Print the lines in the listing below that fall between the line with "State := Sys2Proof.Machine.State, Fault" and the line with "and VFMAX with", those two lines included, exactly as they stand and with nothing else.

--- Exercise materials ---
------------
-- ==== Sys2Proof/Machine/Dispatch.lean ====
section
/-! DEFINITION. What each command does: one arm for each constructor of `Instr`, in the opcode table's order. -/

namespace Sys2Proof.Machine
------------
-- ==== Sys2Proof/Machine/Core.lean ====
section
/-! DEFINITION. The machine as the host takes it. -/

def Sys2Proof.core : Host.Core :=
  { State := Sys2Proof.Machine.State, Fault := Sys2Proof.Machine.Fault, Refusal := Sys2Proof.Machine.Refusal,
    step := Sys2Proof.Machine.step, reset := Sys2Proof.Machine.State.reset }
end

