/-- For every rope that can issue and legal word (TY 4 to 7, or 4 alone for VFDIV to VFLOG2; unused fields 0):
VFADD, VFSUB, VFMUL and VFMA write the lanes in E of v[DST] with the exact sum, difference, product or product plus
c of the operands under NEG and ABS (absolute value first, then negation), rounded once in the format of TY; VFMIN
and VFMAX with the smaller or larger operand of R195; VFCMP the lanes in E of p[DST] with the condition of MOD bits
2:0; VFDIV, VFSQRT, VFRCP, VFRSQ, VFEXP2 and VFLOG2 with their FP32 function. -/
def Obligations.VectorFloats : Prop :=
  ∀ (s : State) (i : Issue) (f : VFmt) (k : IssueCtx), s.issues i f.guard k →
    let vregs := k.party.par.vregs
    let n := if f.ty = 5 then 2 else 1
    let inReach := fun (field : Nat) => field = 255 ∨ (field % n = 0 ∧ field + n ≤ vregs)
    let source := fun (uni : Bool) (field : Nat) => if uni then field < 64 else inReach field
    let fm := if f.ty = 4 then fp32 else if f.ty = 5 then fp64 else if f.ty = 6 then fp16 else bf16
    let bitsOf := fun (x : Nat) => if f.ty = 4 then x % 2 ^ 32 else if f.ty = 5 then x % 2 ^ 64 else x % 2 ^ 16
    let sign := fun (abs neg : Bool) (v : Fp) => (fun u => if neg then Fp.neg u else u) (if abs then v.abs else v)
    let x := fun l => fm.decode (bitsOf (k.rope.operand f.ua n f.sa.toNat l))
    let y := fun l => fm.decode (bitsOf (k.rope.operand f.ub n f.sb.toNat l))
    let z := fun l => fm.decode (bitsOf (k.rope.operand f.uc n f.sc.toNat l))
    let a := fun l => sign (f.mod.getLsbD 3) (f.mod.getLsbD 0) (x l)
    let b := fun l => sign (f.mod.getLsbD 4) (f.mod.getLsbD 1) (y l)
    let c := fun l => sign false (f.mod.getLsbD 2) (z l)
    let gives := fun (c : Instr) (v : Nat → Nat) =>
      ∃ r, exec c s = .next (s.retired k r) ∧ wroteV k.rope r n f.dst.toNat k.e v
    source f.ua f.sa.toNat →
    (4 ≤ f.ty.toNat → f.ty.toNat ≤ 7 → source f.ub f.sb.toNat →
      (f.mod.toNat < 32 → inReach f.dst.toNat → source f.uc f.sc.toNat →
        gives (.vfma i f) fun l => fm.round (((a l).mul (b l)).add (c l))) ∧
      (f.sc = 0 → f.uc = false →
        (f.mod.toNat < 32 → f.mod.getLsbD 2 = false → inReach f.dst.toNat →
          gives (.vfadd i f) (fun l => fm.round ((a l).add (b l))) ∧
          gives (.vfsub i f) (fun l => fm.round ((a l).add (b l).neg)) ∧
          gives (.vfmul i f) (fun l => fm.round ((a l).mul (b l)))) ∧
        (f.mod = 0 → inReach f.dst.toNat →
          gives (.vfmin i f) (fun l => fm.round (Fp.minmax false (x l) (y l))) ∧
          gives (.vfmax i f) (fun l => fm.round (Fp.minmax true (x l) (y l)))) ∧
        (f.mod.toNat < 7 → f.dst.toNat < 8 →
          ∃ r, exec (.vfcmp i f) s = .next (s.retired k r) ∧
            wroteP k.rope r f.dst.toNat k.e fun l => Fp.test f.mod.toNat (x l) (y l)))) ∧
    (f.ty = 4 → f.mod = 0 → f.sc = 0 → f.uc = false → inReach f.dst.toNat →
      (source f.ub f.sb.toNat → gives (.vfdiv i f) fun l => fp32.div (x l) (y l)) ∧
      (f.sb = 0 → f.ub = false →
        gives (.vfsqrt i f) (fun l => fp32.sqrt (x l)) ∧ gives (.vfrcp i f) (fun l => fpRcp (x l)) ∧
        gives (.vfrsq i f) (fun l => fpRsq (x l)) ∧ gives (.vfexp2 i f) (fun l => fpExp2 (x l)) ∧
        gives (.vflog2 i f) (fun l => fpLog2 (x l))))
------------
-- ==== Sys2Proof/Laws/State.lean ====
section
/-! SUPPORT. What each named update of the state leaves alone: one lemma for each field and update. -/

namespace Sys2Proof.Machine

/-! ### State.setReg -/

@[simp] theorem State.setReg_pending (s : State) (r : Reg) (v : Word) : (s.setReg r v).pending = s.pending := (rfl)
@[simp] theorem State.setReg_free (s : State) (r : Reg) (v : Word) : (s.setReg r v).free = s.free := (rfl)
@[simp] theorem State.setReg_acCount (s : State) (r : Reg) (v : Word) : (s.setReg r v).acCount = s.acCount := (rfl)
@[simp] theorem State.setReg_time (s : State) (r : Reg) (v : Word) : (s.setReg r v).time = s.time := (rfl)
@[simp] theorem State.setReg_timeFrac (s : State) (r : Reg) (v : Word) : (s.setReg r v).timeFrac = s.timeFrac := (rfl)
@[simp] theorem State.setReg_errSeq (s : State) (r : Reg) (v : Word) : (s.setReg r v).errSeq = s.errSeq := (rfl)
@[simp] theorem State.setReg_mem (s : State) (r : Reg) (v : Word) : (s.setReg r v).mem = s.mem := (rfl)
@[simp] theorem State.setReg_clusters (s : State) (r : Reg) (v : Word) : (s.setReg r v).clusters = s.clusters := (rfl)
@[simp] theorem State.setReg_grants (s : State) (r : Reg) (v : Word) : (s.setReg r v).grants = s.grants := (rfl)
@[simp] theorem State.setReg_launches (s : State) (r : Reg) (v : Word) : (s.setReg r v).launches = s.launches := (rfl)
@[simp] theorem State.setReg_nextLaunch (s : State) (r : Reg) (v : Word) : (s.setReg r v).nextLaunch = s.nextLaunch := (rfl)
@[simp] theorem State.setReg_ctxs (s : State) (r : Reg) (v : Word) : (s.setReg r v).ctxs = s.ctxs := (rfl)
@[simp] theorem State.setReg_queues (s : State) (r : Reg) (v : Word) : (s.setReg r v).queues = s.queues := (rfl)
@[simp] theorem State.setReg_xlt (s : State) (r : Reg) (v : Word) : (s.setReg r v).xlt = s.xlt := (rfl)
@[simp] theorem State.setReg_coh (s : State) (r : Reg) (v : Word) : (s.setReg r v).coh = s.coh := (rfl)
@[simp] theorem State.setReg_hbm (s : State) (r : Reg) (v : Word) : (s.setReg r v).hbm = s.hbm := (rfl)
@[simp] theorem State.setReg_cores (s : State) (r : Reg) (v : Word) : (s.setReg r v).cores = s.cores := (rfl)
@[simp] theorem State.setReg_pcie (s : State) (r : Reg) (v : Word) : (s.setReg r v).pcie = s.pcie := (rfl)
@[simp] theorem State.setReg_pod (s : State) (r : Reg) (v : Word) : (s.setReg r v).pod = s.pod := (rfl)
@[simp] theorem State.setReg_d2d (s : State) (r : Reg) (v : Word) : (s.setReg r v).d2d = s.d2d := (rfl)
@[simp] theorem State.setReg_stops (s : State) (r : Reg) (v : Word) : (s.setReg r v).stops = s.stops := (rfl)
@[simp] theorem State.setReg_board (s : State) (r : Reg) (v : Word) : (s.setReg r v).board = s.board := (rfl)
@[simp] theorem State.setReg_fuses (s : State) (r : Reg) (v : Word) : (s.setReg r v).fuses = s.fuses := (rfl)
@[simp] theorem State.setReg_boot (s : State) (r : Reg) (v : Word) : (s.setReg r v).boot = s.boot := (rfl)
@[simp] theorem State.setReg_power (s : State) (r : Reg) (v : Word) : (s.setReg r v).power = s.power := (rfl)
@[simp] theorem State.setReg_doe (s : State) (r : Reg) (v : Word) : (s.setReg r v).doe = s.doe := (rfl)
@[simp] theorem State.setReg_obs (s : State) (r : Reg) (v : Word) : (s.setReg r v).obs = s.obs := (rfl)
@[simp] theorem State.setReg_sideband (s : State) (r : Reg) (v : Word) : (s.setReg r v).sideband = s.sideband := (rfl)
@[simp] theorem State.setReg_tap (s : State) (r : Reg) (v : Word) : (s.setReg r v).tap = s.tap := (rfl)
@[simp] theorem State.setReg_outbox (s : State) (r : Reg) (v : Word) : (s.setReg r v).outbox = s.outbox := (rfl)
------------
--- Solved problem ---
  { State := Sys2Proof.Machine.State, Fault := Sys2Proof.Machine.Fault, Refusal := Sys2Proof.Machine.Refusal,
    step := Sys2Proof.Machine.step, reset := Sys2Proof.Machine.State.reset }
end

/-- For every rope that can issue and legal word (TY 4 to 7, or 4 alone for VFDIV to VFLOG2; unused fields 0):
VFADD, VFSUB, VFMUL and VFMA write the lanes in E of v[DST] with the exact sum, difference, product or product plus
c of the operands under NEG and ABS (absolute value first, then negation), rounded once in the format of TY; VFMIN
and VFMAX with the smaller or larger operand of R195; VFCMP the lanes in E of p[DST] with the condition of MOD bits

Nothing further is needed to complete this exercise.